A diversified portfolio (such as a 60% stocks / 40% bonds balanced fund) is much more predictable and reliable than an all-stocks portfolio, and the returns are perfectly adequate. The extra returns on 100% stocks vs. 60% are 1.2% per year (historically) according to https://personal.vanguard.com/us/insights/saving-investing/model-portfolio-allocations
To get those average higher stock returns, you need to be thinking 20-30 years (even 10 years is too short-term). Over the 20-30 years, you must never panic and go to cash, or you will destroy the higher returns. You must never get discouraged and stop saving, or you will destroy the higher returns. You have to avoid the panic and discouragement despite the likelihood that some 10-year period in your 20-30 years the stock market will go nowhere. You also must never have an emergency or other reason to withdraw money early.
If you look at "dry periods" in stocks, like 2000 to 2011, a 60/40 portfolio made significant money and stocks went nowhere. A diversified portfolio means that price volatility makes you money (due to rebalancing) while a 100% stocks portfolio means that price volatility is just a lot of stress with no benefit.
It's somewhat possible, probably, to predict dry periods in stocks; if I remember the statistics, about 50% of the variability in the market price 10 years out can be explained by normalized market valuation (normalized = adjusted for business cycle and abnormal profit margins). Some funds such as http://hussmanfunds.com/ are completely based on this, though a lot of money managers consider it. With a balanced portfolio and rebalancing, though, you don't have to worry about it very much.

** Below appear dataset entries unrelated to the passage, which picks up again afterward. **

-- ==== Sys2Proof/Machine/Ops.lean ====
section
/-! DEFINITION. Named operations over the state: registers, masks, path counters, parks, taking an exception and
returning from one, reports, and the frame in which every group instruction executes. -/

namespace Sys2Proof.Machine

/-! ### Parts of the state -/

def State.team (s : State) (t : Nat) : Option Team := tget none s.teams t
def State.setTeam (s : State) (t : Nat) (x : Option Team) : State := { s with teams := tset none s.teams t x }
def State.partn (s : State) (p : Nat) : Partition := tget Partition.reset s.parts p
def State.setPartn (s : State) (p : Nat) (x : Partition) : State := { s with parts := tset Partition.reset s.parts p x }
def State.core (s : State) (c : Nat) : Core := tget Core.reset s.cores c
def State.setCore (s : State) (c : Nat) (x : Core) : State := { s with cores := tset Core.reset s.cores c x }
def State.cluster (s : State) (c : Nat) : Cluster := tget Cluster.reset s.clusters c
def State.setCluster (s : State) (c : Nat) (x : Cluster) : State :=
  { s with clusters := tset Cluster.reset s.clusters c x }
def State.gate (s : State) (n : Nat) : Gate := tget Gate.reset s.gates n
def State.setGate (s : State) (n : Nat) (x : Gate) : State := { s with gates := tset Gate.reset s.gates n x }

/-- The group that a reference names, with its team. -/
def State.group (s : State) (r : GRef) : Option (Team × Group) :=
  match s.team r.team with
  | none => none
  | some t => match t.groups[r.grp]? with
    | none => none
    | some g => some (t, g)

/-- Put a group back into its team. -/
def Team.putGroup (t : Team) (n : Nat) (g : Group) : Team := { t with groups := t.groups.set n g }
def State.putGroup (s : State) (r : GRef) (g : Group) : State :=
  match s.team r.team with
  | none => s
  | some t => s.setTeam r.team (some (t.putGroup r.grp g))

def Partition.spool (p : Partition) (n : Nat) : Spool := tget Spool.reset p.spools n
def Partition.setSpool (p : Partition) (n : Nat) (x : Spool) : Partition :=
  { p with spools := tset Spool.reset p.spools n x }
/-- The table in a slot, one that is being unbound included: engine items that had begun on it go on (R41). -/
def Partition.held (p : Partition) (n : Nat) : Option Table := tget none p.tables n
/-- The table bound in a slot. -/
def Partition.table (p : Partition) (n : Nat) : Option Table := if p.closing.contains n then none else p.held n
def Partition.setTable (p : Partition) (n : Nat) (x : Option Table) : Partition :=
  { p with tables := tset none p.tables n x }
def State.table (s : State) (part slot : Nat) : Option Table := (s.partn part).table slot
def State.held (s : State) (part slot : Nat) : Option Table := (s.partn part).held slot
def State.setTable (s : State) (part slot : Nat) (x : Option Table) : State :=
  s.setPartn part ((s.partn part).setTable slot x)

/-- Bits `hi` to `lo` of a record as a number. -/
def fld {w : Nat} (v : BitVec w) (hi lo : Nat) : Nat := v.toNat / 2 ^ lo % 2 ^ (hi + 1 - lo)
def fbit {w : Nat} (v : BitVec w) (i : Nat) : Bool := v.getLsbD i
/-- A record with bits `hi` to `lo` replaced. -/
def setFld {w : Nat} (v : BitVec w) (hi lo n : Nat) : BitVec w :=
  BitVec.ofNat w (v.toNat / 2 ^ (hi + 1) * 2 ^ (hi + 1) + n % 2 ^ (hi + 1 - lo) * 2 ^ lo + v.toNat % 2 ^ lo)

/-! ### The work record of a team (R73, R74) -/

def recShape (r : BitVec 256) : DWord := r.extractLsb' 64 64
def Team.shape (t : Team) : DWord := recShape t.record
def shG (v : DWord) : Nat := fld v 4 0
def shP (v : DWord) : Nat := fld v 10 5
def shRP (v : DWord) : Nat := fld v 15 11
def shRC (v : DWord) : Nat := fld v 22 16
def shSCR (v : DWord) : Nat := fld v 31 23
def shCQ (v : DWord) : Nat := fld v 38 32
def shPREF (v : DWord) : Nat := fld v 40 39
def shFALL (v : DWord) : Nat := fld v 42 41
def shCORES (v : DWord) : Bool := fbit v 43
def shEDL (v : DWord) : Bool := fbit v 44
def shMX (v : DWord) : Bool := fbit v 45
def recTeams (r : BitVec 256) : Nat := fld r 151 128
def recCSlot (r : BitVec 256) : Nat := fld r 179 168
def recCode (r : BitVec 256) : Nat := fld r 31 0

/-- A group's register budget (R88). -/
def Team.budget (t : Team) (grp : Nat) : Nat := if grp < shP t.shape then shRP t.shape * 8 else shRC t.shape * 8
/-- The scratchpad allocation in bytes (R162). -/
def Team.alloc (t : Team) : Nat := shSCR t.shape * 1024

/-! ### Lanes and registers -/

def allOnes : Lanes := 0xFFFFFFFF
def laneList (m : Lanes) : List Nat := (List.range 32).filter fun l => m.getLsbD l
def lane1 (l : Nat) : Lanes := BitVec.ofNat 32 (2 ^ l)
def lanesOf (ls : List Nat) : Lanes := ls.foldl (fun m l => m ||| lane1 l) 0
def popcount (m : Lanes) : Nat := (laneList m).length

/-- Whether a vector register belongs to the open region's working set (R102). -/
def Group.inWs (g : Group) (n : Nat) : Bool :=
  match g.slot with
  | some sl => match sl.ws with
    | .some vb n1 _ => decide (vb.toNat ≤ n ∧ n ≤ vb.toNat + n1.toNat)
    | .none => false
  | none => false

/-- One lane of a vector register: in the fast operand buffer inside the working set, else in the main file. -/
def Group.rdV (g : Group) (n l : Nat) : Word :=
  if g.inWs n then tget 0 g.fast (32 * n + l) else tget 0 g.v (32 * n + l)
def Group.wrV (g : Group) (n l : Nat) (w : Word) : Group :=
  if g.inWs n then { g with fast := tset 0 g.fast (32 * n + l) w } else { g with v := tset 0 g.v (32 * n + l) w }

/-- `k` consecutive registers of one lane as a value, the first lowest (R36, R111). -/
def Group.rdN (g : Group) (n l : Nat) : Nat → Nat
  | 0 => 0
  | k + 1 => (g.rdV n l).toNat + 2 ^ 32 * g.rdN (n + 1) l k
def Group.wrN (g : Group) (n l : Nat) (v : Nat) : Nat → Group
  | 0 => g
  | k + 1 => (g.wrV n l (BitVec.ofNat 32 v)).wrN (n + 1) l (v / 2 ^ 32) k

def Group.rdS (g : Group) (n : Nat) : DWord := tget 0 g.s n
def Group.wrS (g : Group) (n : Nat) (v : DWord) : Group := { g with s := tset 0 g.s n v }
/-- p7 reads true (R55). -/
def Group.rdP (g : Group) (n : Nat) : Lanes := if n = 7 then allOnes else tget 0 g.p n
def Group.wrP (g : Group) (n : Nat) (v : Lanes) : Group := if n = 7 then g else { g with p := tset 0 g.p n v }
/-- Write a predicate on the lanes of `m` only. -/
def Group.wrPOn (g : Group) (n : Nat) (m v : Lanes) : Group := g.wrP n ((g.rdP n &&& ~~~m) ||| (v &&& m))
def Group.rdX (g : Group) (n l : Nat) : Word := tget 0 g.x (32 * n + l)
/-- Bits [31:30] of an index register are ignored (R107). -/
def Group.wrX (g : Group) (n l : Nat) (w : Word) : Group := { g with x := tset 0 g.x (32 * n + l) (w &&& 0x3FFFFFFF) }
def Group.rdC (g : Group) (n l : Nat) : Cursor := tget Cursor.closed g.c (32 * n + l)
def Group.wrC (g : Group) (n l : Nat) (c : Cursor) : Group := { g with c := tset Cursor.closed g.c (32 * n + l) c }
def Group.orNF (g : Group) (w : Word) : Group := { g with nf := g.nf ||| w }

/-- The value of the guard in every lane (R57). -/
def Group.guardLanes (g : Group) (p : BitVec 3) (neg : Bool) : Lanes :=
  if neg then ~~~(g.rdP p.toNat) else g.rdP p.toNat

def parkLanes (ps : List Park) : Lanes := ps.foldl (fun m p => m ||| lanesOf (p.faults.map Prod.fst)) 0
def runsLanes (rs : List LaneTurn) : Lanes := rs.foldl (fun m r => m ||| r.run) 0

/-- The run mask (R98, R296, R299): in trap mode the pending set; else the lanes that have not exited, are not parked,
and neither wait at a head nor for their turn in a catch-up run. -/
def Group.run (g : Group) : Lanes :=
  match g.trap with
  | some t => t.pending
  | none =>
    let held := match g.catchUp with | none => 0 | some c => c.held ||| runsLanes c.resume
    ~~~(g.exited ||| parkLanes g.parks ||| held)

/-- The lanes on which a fault of the whole group falls (R98). -/
def Group.faultLanes (g : Group) : Lanes := if g.em = 0 then g.run else g.em

/-- The lanes whose faults wait until the operation that met them is over (R168; DEDUCED, log 18). -/
def Group.owed (g : Group) : Lanes := g.pend.foldl (fun m o => m ||| lanesOf (o.faults.map Prod.fst)) 0
/-- Whether such faults are there: the group then neither issues nor serves its parks. -/
def Group.owes (g : Group) : Bool := g.pend.any fun o => !o.faults.isEmpty

/-- The lanes on which a fault of the whole instruction falls: where it issues again, the noted ones (R295) that have no
fault of their own. -/
def Group.issueLanes (g : Group) : Lanes :=
  match g.redo with
  | some d => g.faultLanes &&& d.noted &&& ~~~g.owed
  | none => g.faultLanes

def Group.ended (g : Group) : Bool := g.exited == allOnes

/-! ### Path counters (R156) -/

/-- A path's counter: the operations from the oldest unfinished one on. -/
def Group.count (g : Group) (p : Path) : Nat := ((g.pend.filter fun o => o.path = p).dropWhile Pend.fin).length

/-- Remove the finished operations with no unfinished older one on their path; one of lanes that have exited stays until
what it has still to perform has performed (R83), and one whose faults have still to park until they have. -/
def settleOps : List Path → List Pend → List Pend
  | _, [] => []
  | blocked, o :: r =>
    if o.fin && o.lanes.isEmpty && o.faults.isEmpty && !blocked.contains o.path then settleOps blocked r
    else o :: settleOps (if o.fin then blocked else o.path :: blocked) r
def Group.settle (g : Group) : Group := { g with pend := settleOps [] g.pend }
def Group.addPend (g : Group) (o : Pend) : Group :=
  { g with pend := g.pend ++ [{ o with id := g.nextOp }], nextOp := g.nextOp + 1 }
def Group.findOp (g : Group) (id : Nat) : Option Pend := g.pend.find? fun o => o.id = id
def Group.setOp (g : Group) (o : Pend) : Group := { g with pend := g.pend.map fun q => if q.id = o.id then o else q }
/-- Whether an operation consists of lane accesses, each of which finishes for itself (R157). -/
def PKind.perLane : PKind → Bool
  | .engine _ | .mx | .gsig _ _ | .grd _ _ | .gtry _ _ _ => false
  | _ => true

/-- Whether the lanes that an operation has left have all exited (R157). -/
def Pend.over (o : Pend) (exited : Lanes) : Bool :=
  if o.kind.perLane then o.lanes.all fun q => exited.getLsbD q.lane else o.lanes.isEmpty

/-- Replace an operation's lanes; once those left have exited it is finished, and the counter is lowered in issue
order. -/
def Group.opLanes (g : Group) (o : Pend) (ls : List LaneReq) : Group :=
  (g.setOp { o with lanes := ls, fin := { o with lanes := ls }.over g.exited }).settle

/-! ### Reports (R329) -/

/-- A report's header; TIME is written at the push. -/
def reportHdr (type nrec code src : Nat) (pos : Nat) (spool slot item : Nat) (addr : DWord) : BitVec 256 :=
  (0 : DWord) ++ addr ++ BitVec.ofNat 32 item ++ (0 : BitVec 16) ++ BitVec.ofNat 12 slot ++ BitVec.ofNat 4 spool ++
    BitVec.ofNat 32 pos ++ BitVec.ofNat 8 src ++ BitVec.ofNat 8 code ++ (0 : BitVec 6) ++ BitVec.ofNat 2 nrec ++
    BitVec.ofNat 6 type ++ (3 : BitVec 2)

def State.report (s : State) (part : Nat) (recs : List (BitVec 256)) : State :=
  let p := s.partn part
  s.setPartn part { p with reports := p.reports ++ [{ recs := recs }] }

/-- The tie of a report to no grid or command, and to a team's grid. -/
def noTie (part : Nat) : ErrTie := { part := part, spool := 0, pos := 0xFFFFFFFF, slot := 0 }
def teamTie (t : Team) : ErrTie := { part := t.part, spool := t.spool, pos := t.pos, slot := 0 }

/-- A report tied to a team's grid. -/
def State.teamReport (s : State) (t : Team) (type code src slot item : Nat) (addr : DWord)
    (recs : List (BitVec 256)) : State :=
  s.report t.part (reportHdr type recs.length code src t.pos t.spool slot item addr :: recs)

/-! ### Faults and parks (R292 to R296) -/

def mkFault (cause detail : Nat) (addr : DWord) (aux : Word) : LaneFault :=
  { cause := BitVec.ofNat 8 cause, detail := BitVec.ofNat 16 detail, addr := addr, aux := aux, slot := 0 }

/-- The translation fault (R311): 0 load, 1 store, 2 fetch, 3 atomic. -/
def missFault (acc va slot : Nat) : LaneFault := { mkFault 0x11 acc (BitVec.ofNat 64 va) 0 with slot := slot }

/-- AUX: a slot in [27:16] and an offset or register number in [15:0]. -/
def mkAux (slot off : Nat) : Word := BitVec.ofNat 32 (slot * 65536 + off % 65536)

def minCause : List (Nat × LaneFault) → Nat
  | [] => 255
  | (_, f) :: r => min f.cause.toNat (minCause r)

/-- The fault of a park's record: that of the lowest-numbered lane with the lowest cause (R294). -/
def Park.lead (p : Park) : LaneFault :=
  match p.faults.find? fun x => x.2.cause.toNat = minCause p.faults with
  | some x => x.2
  | none => mkFault (minCause p.faults) 0 0 0

/-- The fault record of a park (R292). -/
def Park.record (p : Park) : BitVec 256 :=
  let f := p.lead
  f.addr ++ f.aux ++ lanesOf (p.faults.map Prod.fst) ++ p.pc ++ p.next ++ p.insn ++ f.detail ++ (0 : BitVec 6) ++
    BitVec.ofBool p.async ++ BitVec.ofBool p.rpl ++ BitVec.ofNat 8 (minCause p.faults)

def trapEN (p : Partition) : Bool := fbit p.trapcfg 32
def trapHOFF (p : Partition) : Word := p.trapcfg.setWidth 32
def trapSUP (p : Partition) : Nat := fld p.trapcfg 39 36

/-- A halted group (R302): it issues nothing more, and a report of type 3 holds the records. -/
def State.halt (s : State) (r : GRef) (t : Team) (g : Group) (recs : List (BitVec 256)) : State :=
  (s.putGroup r { g with halted := true }).teamReport t 3 0 6 0 0 0 recs

/-- A group waits at no gate any more: a grant that it holds lapses with the place of its signal, and a GWAIT issues again
(R286, R288, R305). -/
def State.leaveGates (s : State) (r : GRef) : State :=
  let keep := fun (g : Gate) => { g with
    waiters := g.waiters.filter fun w => w.1 != .asked r
    held := g.held.filter fun h => h.who != .asked r }
  { s with gates := s.gates.foldl (fun gs e => tset Gate.reset gs e.1 (keep (tget Gate.reset gs e.1))) s.gates }

/-- Taking the exception of a park (R299): the frame is kept, the record goes to st0 to st3 and the trap registers,
each lane's own detail to vt0 to vt2, and the pending lanes run from the handler's entry. -/
def Group.enterTrap (g : Group) (hoff : Word) (p : Park) : Group :=
  let rec0 := p.record
  let ls := p.faults.map Prod.fst
  let g := { g with
    trapPC := p.pc
    trapCause := (rec0.setWidth 16 : BitVec 16).setWidth 32
    trapInfo := (rec0.extractLsb' 16 16).setWidth 32
    trapAddr := rec0.extractLsb' 192 64
    trap := some { em := g.em, p := g.p, pending := lanesOf ls, park := p, resume := [], skipped := [] }
    em := lanesOf ls
    pc := hoff
    redo := none
    wait := .none
    grant := none }
  let g := (((g.wrS 1016 (rec0.setWidth 64)).wrS 1017 (rec0.extractLsb' 64 64)).wrS 1018
    (rec0.extractLsb' 128 64)).wrS 1019 (rec0.extractLsb' 192 64)
  p.faults.foldl (fun g x =>
    ((g.wrV 1008 x.1 (x.2.addr.setWidth 32)).wrV 1009 x.1 (x.2.addr.extractLsb' 32 32)).wrV 1010 x.1
      (x.2.detail ++ (0 : BitVec 8) ++ x.2.cause)) g

/-- Serve a non-replayable park that a slot holds or that found none: the handler, or a halt while EN = 0 (R297). -/
def State.takeTrap (s : State) (r : GRef) (t : Team) (g : Group) (p : Park) : State :=
  let pt := s.partn t.part
  let s := s.leaveGates r
  if trapEN pt then s.putGroup r (g.enterTrap (trapHOFF pt) p) else s.halt r t g [p.record]

/-- The four park slots (R295). -/
def parkSlots : Nat := 4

In my view, the proper goal is not to beat the market, nor match the market, nor is it to earn the absolute highest possible returns. Instead, the goal is to have the highest chance of financing your non-financial goals (such as retirement, or buying a house). To maximize your chances of supporting your life goals with your financial decisions, predictability is more important than maximized returns. Your results are primarily determined by your savings rate - which realistic investment returns will never compensate for if it's too low.
You can certainly make a 40-year projection in which 1.2% difference in returns makes a big difference. But you have to remember that a projection in which value steadily and predictably compounds is not the same as real life, where you could have emergency or emotional factors, where the market will move erratically and might have a big plunge at just the wrong time (end of the 40 years), and so on. If your plan "relies" on the extra 1.2% returns then it's not a reasonable plan anyhow, in my opinion, since you can't count on them. So why suffer the stress and extra risk created by an all-stocks portfolio?